| Australia | New Zealand |
| 52 | 0 |
|  | 1 | 2 | Total |
| AUS | 22 | 30 | 52 |
| NZL | 0 | 0 | 0 |
- Date: 21 April 2000
- Stadium: Stadium Australia
- Location: Sydney, Australia
- Referee: Bill Harrigan
- Attendance: 26,023

Broadcast partners
- Broadcasters: Nine Network (AUS) Sky Sport (NZ);
- Commentators: Ray Warren; Phil Gould; Peter Sterling;

= 2000 Anzac Test =

The 2000 Anzac test was a rugby league test match played between Australia and New Zealand at the Sydney Olympic Stadium 21 April 2000. It was the fourth Anzac test played between the two nations since the first was played under the Super League banner in 1997 and the third to be played in Sydney.

==Squads==
Scott Hill and Chris McKenna made their test debuts for Australia, while Tasesa Lavea made his debut for New Zealand.
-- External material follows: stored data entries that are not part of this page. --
/-- The result by the remainder modulo 4 (45_final_normalization.md R200). -/
theorem normalizeValue_four_mul_add {m : Int} (h0 : 0 ≤ m) (h3 : m ≤ 3) (q : Int) :
    normalizeValue (4 * q + m) = if m = 3 then q + 1 else q := by
  rw [normalizeValue_eq]
  split <;> omega

/-! ### FINAL_NORM -/

theorem exec_finalNorm {s : State} (hb : s.seq = .busy) :
    exec .finalNorm s = .next { s with work := { s.work with o := finalNorm s.work.z } } :=
  inOperation_busy _ hb

/-- Settles O31: the block stored in `O` is `finalNorm` of `Z`, each entry normalized from its own. -/
theorem finalNormDividesByFour : Obligations.FinalNormDividesByFour := by
  refine ⟨fun s hb => ⟨finalNorm s.work.z, exec_finalNorm hb, fun r c => ?_, fun r c fit => ?_⟩,
    fun q _ h0 h3 => normalizeValue_four_mul_add h0 h3 q⟩
  · rw [finalNorm_at, normalizeValue_eq]
  · rw [finalNorm_at]
    exact fits_normalizeValue (two_le_nativeBits s.params) fit

end Sys2Proof.Machine
end

section
/-! PROOFS. FDCT as the two passes (46_transform.md R222, R223, R225), and what it gives for a zero and a constant block
(R228). -/

namespace Sys2Proof.Machine

open Sys2Proof

/-! ### Entries and passes -/

theorem Vec4.ext_get {α : Type} {v v' : Vec4 α} (h : ∀ k : Fin 4, v.get k = v'.get k) : v = v' := by
  obtain ⟨h0, h1, h2, h3⟩ := forall_fin_four.1 h
  cases v
  cases v'
  exact (Vec4.mk.injEq ..).mpr ⟨h0, h1, h2, h3⟩

theorem Blk.ext_at {α : Type} {m m' : Blk α} (h : ∀ r c : Fin 4, m.at r c = m'.at r c) : m = m' :=
  Vec4.ext_get fun r => Vec4.ext_get (h r)

theorem Vec4.mapO_eq_some_iff {α β : Type} {f : α → Option β} {v : Vec4 α} {w : Vec4 β} :
    Vec4.mapO f v = some w ↔ ∀ k : Fin 4, f (v.get k) = some (w.get k) :=
  ⟨Vec4.mapO_get, Vec4.mapO_eq_some⟩

/-- A lane of a pass goes through if its butterfly does, and NARROW of each of its outputs. -/
theorem bfly4Narrow_eq_some_iff {p : Params} {a w : Vec4 Int} :
    bfly4Narrow p a = some w ↔ ∃ y, bfly4 p a = some y ∧ ∀ k : Fin 4, narrow p (y.get k) = some (w.get k) := by
  unfold bfly4Narrow
  cases bfly4 p a with
  | none => simp
  | some y => simp [Vec4.mapO_eq_some_iff]

theorem Blk.transposed_get {α : Type} (m : Blk α) (r : Fin 4) :
    (Blk.transposed m).get r = ⟨m.at 0 r, m.at 1 r, m.at 2 r, m.at 3 r⟩ := by
  fin_cases r <;> rfl

/-- The scaled and nudged block, entry by entry (41_load_scale.md R120, R121). -/
theorem nudge_scaled_at (x : Blk Int) (r c : Fin 4) :
    (nudge (Blk.map (16 * ·) x)).at r c = 16 * x.at r c + (if r = 0 ∧ c = 0 ∧ x.at 0 0 ≠ 0 then 1 else 0) := by
  have scaled (r c : Fin 4) : (Blk.map (16 * ·) x).at r c = 16 * x.at r c := Blk.at_map _ x r c
  by_cases corner : r = 0 ∧ c = 0
  · obtain ⟨rfl, rfl⟩ := corner
    by_cases hz : x.at 0 0 = 0
    · rw [nudge_of_zero (by rw [scaled]; omega), scaled]
      simp [hz]
    · rw [nudge_of_ne_zero (by rw [scaled]; omega), scaled]
      simp only [hz, ne_eq, not_false_eq_true, and_self, if_true]
      rfl
  · rw [nudge_at_other _ corner, scaled, if_neg fun h => corner ⟨h.1, h.2.1⟩, Int.add_zero]

/-- FDCT is the two passes, lane by lane (46_transform.md R225). Scaling 16-bit samples cannot fail. -/
theorem fdct_eq_some_iff {p : Params} {x o : Blk Int} (hx : ∀ r c : Fin 4, fits 16 (x.at r c)) :
    fdct p x = some o ↔ ∃ i z : Blk Int,
      (∀ c : Fin 4, bfly4Narrow p ((Blk.transposed (nudge (Blk.map (16 * ·) x))).get c) = some (i.get c)) ∧
      (∀ r : Fin 4, bfly4Narrow p ((Blk.transposed i).get r) = some (z.get r)) ∧ o = finalNorm z := by
  simp only [fdct, scaleBlock_of_fits p hx, Option.bind_eq_bind, Option.bind_some, Blk.columns_eq_transposed,
    Option.bind_eq_some_iff, Option.pure_def, Option.some.injEq, Vec4.mapO_eq_some_iff]
  constructor
  · rintro ⟨i, hi, z, hz, rfl⟩
    exact ⟨i, z, hi, hz, rfl⟩
  · rintro ⟨i, z, hi, hz, rfl⟩
    exact ⟨i, hi, z, hz, rfl⟩

/-- Settles O33: `fdct_eq_some_iff` with the lanes, their narrowing and FINAL_NORM spelled out. -/
theorem fdctIsTheTwoPassPipeline : Obligations.FdctIsTheTwoPassPipeline := by
  intro p x o hx pb
  have normalized (z : Blk Int) : o = finalNorm z ↔ ∀ u v : Fin 4, o.at u v = (z.at u v + 1) / 4 := by
    simp only [← normalizeValue_eq, ← finalNorm_at]
    exact ⟨fun h _ _ => by rw [h], Blk.ext_at⟩
  have entry : ∀ r c : Fin 4, (nudge (Blk.map (16 * ·) x)).at r c = pb r c := nudge_scaled_at x
  simp only [fdct_eq_some_iff hx, bfly4Narrow_eq_some_iff, Blk.transposed_get, entry, normalized]
  rfl

/-! ### The zero block -/

theorem one_le_radix_of_legal {p : Params} (h : p.legal = true) : 1 ≤ p.radix := by
  simp only [Params.legal, Bool.and_eq_true, decide_eq_true_eq] at h
  omega

theorem fits_zero (n : Nat) : fits n 0 := by
  have := pow2_pos (n - 1)
  exact ⟨by omega, by omega⟩

/-- The rounding constant of a legal radix fits either W. -/
theorem fits_half {p : Params} (h : p.radix ≤ 30) : fits p.workingBits (pow2 (p.radix - 1)) := by
  have pos := pow2_pos (p.radix - 1)
  have small : pow2 (p.radix - 1) ≤ pow2 (30 - 1) := pow2_mono (Nat.sub_le_sub_right h 1)
  have wide : pow2 (32 - 1) ≤ pow2 (p.workingBits - 1) := pow2_mono (Nat.sub_le_sub_right (Params.le_workingBits p) 1)
  have apart : pow2 (30 - 1) < pow2 (32 - 1) := by decide
  exact ⟨by omega, by omega⟩

/-- Half a unit of the radix is shifted to 0. -/
theorem half_div_unit {n : Nat} (h : 1 ≤ n) : pow2 (n - 1) / pow2 n = 0 := by
  obtain ⟨m, rfl⟩ := Nat.exists_eq_add_of_le' h
  have := pow2_pos m
  rw [Nat.add_sub_cancel, pow2_succ]
  exact Int.ediv_eq_zero_of_lt (by omega) (by omega)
| Australia | Position | New Zealand |
|---|---|---|
| Darren Lockyer | Fullback | Richie Barnett (c) |
| Mat Rogers | Wing | Nigel Vagana |
| Ryan Girdler | Centre | Richie Blackmore |
| Shaun Timmins | Centre | Henry Paul |
| Wendell Sailor | Wing | Lesley Vainikolo |
| Brad Fittler (c) | Five-eighth | Robbie Paul |
| Brett Kimmorley | Halfback | Stacey Jones |
| Shane Webcke | Prop | Joe Vagana |
| Jason Hetherington | Hooker | Richard Swain |
| Rodney Howe | Prop | Craig Smith |
| Gorden Tallis | Second-row | Matt Rua |
| Bryan Fletcher | Second-row | Stephen Kearney |
| Jason Smith | Lock | Tyran Smith |
| Jason Stevens | Interchange | Tony Puletua |
| Robbie Kearns | Interchange | Jason Lowrie |
| Scott Hill | Interchange | David Kidwell |
| Chris McKenna | Interchange | Tasesa Lavea |
| Chris Anderson | Coach | Frank Endacott |

==Match Summary==
Australia withstood an early challenge from the Kiwis before running in four tries in the first half with a further five tries after the break. The win set a then record winning margin and highest score for Australia in rugby league test matches against New Zealand. With two tries and eight goals, Mat Rogers set the individual points scoring record for Australia at 24 points in matches against New Zealand, breaking the record of Eric Simms.